Another important finding of the present study is that use of blood urea levels seem to be more appropriate than using creatinine levels for early detection of the renal protective effects of N-acetylcysteine. This finding indicates that the actual protective effect of the N-acetylcysteine is caused by NH3 and urea metabolism.
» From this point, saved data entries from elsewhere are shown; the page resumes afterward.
-- ==== Sys2Proof/Laws/PerInstr.lean ====
section
/-! SUPPORT. A family of statements about every row as syntax: a row that a channel runs is well formed exactly when its
operand names one of the block's channels (R99). -/

namespace Sys2Proof.Laws

open Sys2Proof.Safety

/-- A row that a channel runs has the channel as its only operand, and every one of the 512 channels may run it. -/
def ChannelRows.Statement (i : Instr) : Prop := ∀ c, channelOf i = some c → (i.wf = true ↔ c < Config.channels)

theorem ChannelRows.of_channel {i : Instr} {c : Nat} (h : channelOf i = some c) (w : i.wf = chanOk c) :
    ChannelRows.Statement i := by
  intro d e
  obtain rfl : c = d := Option.some.inj (h.symm.trans e)
  simp [w, chanOk]

theorem ChannelRows.of_other {i : Instr} (h : channelOf i = none) : ChannelRows.Statement i :=
  fun _ e => nomatch h.symm.trans e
Supporting these, several studies suggested that blood creatinine levels might be misleading in early detection of renal impairment after cardiac surgery, and creatinine levels may even be as increased when renal functions are severely impaired [36-38].

The limitations of this study are the small number of patients and the exclusion of patients with abnormalities in liver and renal function tests.

Conclusions

In conclusion, our study demonstrated that N-acetylcysteine pretreatment has a stabilizing effect on NH3 and nitrogen metabolism in COPD patients undergoing CABG. Patients with COPD who were started on N-acetylcysteine before surgery tend to have lower lactic acid levels, indicating a protective effect of N-acetylcysteine against renal and hepatic tissue damage.